Work required
Take the data below and extract the lines from the one with "-- ==== Sys2Proof/Machine/Tansy.lean" to the one with "falling due -/", inclusive, exactly as written.

-------- Task input --------

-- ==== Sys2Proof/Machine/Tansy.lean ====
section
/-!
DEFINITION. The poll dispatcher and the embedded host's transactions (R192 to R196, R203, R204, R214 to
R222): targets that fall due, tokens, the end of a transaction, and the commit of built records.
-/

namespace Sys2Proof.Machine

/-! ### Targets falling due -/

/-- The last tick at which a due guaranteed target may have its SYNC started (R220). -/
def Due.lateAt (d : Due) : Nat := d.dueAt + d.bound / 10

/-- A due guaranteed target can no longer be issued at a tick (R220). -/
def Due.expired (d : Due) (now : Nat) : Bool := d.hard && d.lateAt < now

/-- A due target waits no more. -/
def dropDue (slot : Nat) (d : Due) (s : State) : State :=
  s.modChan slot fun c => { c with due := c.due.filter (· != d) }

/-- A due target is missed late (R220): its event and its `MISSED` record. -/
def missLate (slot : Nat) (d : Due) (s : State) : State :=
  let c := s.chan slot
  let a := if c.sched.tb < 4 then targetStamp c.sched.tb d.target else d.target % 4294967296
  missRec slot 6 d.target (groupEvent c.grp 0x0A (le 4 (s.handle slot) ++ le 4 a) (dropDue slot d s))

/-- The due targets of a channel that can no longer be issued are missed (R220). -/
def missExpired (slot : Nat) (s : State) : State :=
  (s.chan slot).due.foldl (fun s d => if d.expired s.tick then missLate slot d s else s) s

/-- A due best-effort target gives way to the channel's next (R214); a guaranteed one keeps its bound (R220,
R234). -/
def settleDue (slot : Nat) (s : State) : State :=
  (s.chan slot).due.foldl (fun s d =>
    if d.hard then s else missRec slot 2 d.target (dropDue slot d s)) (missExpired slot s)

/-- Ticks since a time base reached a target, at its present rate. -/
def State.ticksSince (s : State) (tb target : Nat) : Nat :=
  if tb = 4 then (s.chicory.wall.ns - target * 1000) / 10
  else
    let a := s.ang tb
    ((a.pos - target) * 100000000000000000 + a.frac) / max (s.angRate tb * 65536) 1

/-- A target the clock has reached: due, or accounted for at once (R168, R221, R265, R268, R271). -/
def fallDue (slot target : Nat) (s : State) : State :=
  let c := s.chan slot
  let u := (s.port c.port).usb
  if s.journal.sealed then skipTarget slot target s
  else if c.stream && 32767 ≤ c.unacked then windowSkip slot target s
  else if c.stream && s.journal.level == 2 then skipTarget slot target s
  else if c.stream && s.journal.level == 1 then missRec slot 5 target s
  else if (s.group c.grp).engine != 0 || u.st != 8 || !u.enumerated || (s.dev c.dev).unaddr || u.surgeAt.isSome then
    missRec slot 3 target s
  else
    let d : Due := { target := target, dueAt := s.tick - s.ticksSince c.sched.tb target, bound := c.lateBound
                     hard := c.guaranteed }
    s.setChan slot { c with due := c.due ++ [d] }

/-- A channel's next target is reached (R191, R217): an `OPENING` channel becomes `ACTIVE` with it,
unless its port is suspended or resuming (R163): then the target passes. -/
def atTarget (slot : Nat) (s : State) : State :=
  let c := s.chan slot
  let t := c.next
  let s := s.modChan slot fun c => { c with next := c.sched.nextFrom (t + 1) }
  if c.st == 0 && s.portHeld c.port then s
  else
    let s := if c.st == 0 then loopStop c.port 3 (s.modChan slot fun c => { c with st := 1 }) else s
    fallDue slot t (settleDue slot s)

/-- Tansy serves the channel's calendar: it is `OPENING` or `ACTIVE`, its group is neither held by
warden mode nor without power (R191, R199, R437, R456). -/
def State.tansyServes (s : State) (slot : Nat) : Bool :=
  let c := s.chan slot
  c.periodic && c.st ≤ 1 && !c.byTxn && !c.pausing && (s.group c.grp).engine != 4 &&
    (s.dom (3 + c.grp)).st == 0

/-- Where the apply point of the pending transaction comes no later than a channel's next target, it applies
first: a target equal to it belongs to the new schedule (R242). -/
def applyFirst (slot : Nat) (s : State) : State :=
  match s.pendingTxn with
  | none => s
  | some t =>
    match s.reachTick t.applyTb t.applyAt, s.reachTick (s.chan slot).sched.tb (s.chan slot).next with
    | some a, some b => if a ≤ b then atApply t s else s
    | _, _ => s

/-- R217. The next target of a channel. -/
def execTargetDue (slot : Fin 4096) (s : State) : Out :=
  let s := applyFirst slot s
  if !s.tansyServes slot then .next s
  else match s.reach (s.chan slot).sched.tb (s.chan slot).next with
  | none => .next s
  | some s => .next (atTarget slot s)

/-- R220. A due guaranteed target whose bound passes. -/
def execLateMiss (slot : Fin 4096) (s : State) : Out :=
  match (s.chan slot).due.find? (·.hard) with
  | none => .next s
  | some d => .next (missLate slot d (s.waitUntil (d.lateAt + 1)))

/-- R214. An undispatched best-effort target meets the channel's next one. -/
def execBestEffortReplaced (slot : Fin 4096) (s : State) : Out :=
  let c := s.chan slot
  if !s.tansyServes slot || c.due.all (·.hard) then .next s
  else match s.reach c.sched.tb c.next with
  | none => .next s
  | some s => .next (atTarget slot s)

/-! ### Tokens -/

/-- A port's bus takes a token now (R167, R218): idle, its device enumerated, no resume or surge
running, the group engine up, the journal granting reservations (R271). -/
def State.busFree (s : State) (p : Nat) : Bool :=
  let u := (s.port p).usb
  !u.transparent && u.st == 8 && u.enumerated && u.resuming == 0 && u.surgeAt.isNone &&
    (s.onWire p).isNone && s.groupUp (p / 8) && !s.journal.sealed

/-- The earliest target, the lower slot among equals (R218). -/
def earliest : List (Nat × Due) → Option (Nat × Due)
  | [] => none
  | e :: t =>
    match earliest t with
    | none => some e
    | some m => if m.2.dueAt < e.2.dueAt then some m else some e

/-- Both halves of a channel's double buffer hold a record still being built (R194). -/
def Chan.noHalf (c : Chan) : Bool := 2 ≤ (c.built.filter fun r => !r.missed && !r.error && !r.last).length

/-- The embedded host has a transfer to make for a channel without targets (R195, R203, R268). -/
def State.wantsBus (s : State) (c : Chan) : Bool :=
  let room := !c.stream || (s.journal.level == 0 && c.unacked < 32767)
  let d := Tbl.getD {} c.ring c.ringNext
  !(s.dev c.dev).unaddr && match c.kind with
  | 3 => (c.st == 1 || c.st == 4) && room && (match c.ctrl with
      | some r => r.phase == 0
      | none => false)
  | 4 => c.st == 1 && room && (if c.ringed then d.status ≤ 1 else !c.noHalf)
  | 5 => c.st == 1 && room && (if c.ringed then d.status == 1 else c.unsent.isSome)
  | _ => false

--------
-------- Task input --------

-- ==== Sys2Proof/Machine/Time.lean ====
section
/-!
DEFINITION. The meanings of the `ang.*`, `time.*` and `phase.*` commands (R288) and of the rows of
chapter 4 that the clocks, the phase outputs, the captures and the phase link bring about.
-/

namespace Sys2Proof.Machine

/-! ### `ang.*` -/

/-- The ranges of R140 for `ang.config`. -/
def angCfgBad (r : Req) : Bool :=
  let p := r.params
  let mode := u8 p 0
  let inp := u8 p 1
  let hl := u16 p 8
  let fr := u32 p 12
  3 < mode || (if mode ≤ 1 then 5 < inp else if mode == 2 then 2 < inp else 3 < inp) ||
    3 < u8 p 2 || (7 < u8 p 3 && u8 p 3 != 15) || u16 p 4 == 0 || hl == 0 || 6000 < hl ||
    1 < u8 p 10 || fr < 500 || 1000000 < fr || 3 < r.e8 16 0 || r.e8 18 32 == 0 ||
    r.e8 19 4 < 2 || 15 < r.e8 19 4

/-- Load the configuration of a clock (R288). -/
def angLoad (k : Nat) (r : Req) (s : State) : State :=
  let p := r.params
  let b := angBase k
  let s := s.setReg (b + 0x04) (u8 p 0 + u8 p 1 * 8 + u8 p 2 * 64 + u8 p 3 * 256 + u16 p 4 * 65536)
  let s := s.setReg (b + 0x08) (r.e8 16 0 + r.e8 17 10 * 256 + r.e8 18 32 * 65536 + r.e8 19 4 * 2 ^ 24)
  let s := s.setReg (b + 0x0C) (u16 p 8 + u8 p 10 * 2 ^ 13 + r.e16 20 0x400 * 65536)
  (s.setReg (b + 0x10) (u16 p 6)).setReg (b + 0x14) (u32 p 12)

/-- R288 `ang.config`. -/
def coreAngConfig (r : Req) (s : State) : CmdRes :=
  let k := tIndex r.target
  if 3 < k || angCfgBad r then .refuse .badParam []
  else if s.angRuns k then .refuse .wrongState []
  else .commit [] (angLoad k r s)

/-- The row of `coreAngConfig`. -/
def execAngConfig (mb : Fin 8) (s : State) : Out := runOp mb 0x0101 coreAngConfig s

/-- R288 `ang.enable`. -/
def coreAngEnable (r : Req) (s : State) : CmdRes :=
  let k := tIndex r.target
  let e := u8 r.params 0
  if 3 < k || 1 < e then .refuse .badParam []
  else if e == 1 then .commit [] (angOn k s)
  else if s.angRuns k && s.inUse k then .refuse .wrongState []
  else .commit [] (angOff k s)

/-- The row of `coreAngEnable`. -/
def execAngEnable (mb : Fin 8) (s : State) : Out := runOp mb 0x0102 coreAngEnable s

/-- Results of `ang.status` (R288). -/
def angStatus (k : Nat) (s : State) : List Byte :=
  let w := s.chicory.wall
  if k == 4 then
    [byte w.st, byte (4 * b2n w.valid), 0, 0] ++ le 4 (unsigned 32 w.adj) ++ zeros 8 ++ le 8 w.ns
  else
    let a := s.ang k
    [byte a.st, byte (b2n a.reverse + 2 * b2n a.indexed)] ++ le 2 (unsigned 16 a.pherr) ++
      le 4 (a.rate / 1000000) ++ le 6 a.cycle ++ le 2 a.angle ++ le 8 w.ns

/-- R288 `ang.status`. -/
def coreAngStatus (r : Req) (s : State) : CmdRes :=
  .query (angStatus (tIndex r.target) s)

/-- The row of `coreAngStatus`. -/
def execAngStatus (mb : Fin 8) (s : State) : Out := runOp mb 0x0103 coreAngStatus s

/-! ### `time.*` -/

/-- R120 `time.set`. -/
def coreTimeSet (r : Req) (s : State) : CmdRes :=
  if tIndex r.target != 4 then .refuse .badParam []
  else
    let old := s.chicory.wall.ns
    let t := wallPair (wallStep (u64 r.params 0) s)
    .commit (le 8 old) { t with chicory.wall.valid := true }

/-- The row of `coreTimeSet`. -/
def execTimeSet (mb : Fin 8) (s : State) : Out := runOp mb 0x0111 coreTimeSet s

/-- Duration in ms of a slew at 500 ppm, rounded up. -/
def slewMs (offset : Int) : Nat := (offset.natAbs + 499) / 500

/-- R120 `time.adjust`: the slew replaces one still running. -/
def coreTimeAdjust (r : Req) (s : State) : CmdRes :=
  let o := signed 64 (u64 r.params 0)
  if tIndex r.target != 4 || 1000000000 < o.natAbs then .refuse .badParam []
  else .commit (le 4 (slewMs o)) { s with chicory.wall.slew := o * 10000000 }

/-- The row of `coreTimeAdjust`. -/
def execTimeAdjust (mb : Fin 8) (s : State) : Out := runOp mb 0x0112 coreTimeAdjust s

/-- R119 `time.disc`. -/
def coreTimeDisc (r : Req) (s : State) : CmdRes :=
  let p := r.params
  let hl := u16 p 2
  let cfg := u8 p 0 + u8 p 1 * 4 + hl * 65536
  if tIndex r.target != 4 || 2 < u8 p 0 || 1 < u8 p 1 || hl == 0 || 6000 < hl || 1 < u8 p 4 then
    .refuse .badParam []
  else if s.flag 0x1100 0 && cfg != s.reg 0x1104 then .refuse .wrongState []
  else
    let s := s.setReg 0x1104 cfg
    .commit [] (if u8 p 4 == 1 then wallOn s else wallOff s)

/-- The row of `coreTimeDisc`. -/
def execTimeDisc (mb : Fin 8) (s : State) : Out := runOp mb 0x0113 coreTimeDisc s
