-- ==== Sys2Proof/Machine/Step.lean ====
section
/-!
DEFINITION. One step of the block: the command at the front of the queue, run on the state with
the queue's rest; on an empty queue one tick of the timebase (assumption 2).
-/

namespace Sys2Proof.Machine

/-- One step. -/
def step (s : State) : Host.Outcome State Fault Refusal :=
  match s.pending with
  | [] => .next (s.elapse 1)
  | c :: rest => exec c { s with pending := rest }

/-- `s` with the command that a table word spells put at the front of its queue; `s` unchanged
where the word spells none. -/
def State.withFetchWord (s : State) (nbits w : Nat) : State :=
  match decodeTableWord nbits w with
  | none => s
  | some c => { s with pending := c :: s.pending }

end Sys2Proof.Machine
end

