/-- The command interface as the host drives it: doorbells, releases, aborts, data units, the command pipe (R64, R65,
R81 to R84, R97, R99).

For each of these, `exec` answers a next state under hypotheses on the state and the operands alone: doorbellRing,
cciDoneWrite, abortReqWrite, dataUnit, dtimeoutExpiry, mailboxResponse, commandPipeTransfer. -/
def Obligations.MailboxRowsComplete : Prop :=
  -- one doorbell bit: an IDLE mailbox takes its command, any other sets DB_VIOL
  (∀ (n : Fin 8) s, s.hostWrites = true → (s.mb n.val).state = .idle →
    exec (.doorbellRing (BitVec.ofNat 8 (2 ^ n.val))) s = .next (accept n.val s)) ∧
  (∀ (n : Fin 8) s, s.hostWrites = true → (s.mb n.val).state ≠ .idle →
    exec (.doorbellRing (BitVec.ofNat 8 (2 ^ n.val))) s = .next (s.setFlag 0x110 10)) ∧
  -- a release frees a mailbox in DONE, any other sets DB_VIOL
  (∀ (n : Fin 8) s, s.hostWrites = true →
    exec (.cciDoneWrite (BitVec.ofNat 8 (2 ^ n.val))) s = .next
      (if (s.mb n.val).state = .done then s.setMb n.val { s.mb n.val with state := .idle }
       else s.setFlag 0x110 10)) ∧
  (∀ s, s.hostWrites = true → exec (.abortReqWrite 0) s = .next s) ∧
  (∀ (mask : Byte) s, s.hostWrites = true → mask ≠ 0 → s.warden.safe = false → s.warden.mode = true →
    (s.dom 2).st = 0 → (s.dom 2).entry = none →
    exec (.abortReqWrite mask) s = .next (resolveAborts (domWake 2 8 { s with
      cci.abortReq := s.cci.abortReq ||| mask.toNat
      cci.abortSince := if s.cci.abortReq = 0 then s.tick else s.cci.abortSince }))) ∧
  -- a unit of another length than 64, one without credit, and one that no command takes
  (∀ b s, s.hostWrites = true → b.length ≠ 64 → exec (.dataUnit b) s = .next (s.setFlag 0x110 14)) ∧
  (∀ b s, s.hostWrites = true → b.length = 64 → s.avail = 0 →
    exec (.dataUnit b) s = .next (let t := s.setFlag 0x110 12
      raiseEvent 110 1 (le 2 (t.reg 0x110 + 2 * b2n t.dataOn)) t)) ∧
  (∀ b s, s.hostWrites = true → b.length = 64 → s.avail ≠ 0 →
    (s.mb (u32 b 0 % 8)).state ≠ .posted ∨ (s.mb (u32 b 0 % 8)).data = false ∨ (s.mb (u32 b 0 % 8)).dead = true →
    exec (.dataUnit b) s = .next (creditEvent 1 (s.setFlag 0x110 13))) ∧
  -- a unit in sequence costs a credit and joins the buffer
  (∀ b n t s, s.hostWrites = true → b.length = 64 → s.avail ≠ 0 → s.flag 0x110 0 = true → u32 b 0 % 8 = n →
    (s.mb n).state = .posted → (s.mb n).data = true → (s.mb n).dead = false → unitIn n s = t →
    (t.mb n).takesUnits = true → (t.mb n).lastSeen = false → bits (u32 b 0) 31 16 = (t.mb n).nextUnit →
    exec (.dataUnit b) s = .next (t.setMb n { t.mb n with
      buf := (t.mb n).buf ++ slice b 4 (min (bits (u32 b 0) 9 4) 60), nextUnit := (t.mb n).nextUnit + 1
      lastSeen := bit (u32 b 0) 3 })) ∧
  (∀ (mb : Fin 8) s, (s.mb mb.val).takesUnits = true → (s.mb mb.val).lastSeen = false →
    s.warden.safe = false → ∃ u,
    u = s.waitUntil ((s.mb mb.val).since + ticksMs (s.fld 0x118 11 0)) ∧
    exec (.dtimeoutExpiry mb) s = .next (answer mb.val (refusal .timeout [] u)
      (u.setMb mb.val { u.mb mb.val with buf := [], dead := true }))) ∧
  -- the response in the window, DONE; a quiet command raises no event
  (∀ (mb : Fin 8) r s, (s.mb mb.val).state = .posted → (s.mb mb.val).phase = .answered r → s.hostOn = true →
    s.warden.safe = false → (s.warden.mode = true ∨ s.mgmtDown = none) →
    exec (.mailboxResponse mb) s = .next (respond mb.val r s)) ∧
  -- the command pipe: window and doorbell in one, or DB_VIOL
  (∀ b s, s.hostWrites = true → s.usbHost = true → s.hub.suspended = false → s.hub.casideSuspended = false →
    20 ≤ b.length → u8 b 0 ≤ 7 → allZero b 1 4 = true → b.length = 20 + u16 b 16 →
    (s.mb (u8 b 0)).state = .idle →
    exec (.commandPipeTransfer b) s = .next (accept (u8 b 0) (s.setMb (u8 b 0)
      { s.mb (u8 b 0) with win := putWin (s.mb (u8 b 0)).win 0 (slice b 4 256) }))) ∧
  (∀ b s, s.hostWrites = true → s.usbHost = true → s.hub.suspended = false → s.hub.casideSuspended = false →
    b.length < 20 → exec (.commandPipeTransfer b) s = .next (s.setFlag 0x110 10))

--------

Task response
-- ==== Sys2Proof/Machine/Tansy.lean ====
section
/-!
DEFINITION. The poll dispatcher and the embedded host's transactions (R192 to R196, R203, R204, R214 to
R222): targets that fall due, tokens, the end of a transaction, and the commit of built records.
-/

namespace Sys2Proof.Machine

/-! ### Targets falling due -/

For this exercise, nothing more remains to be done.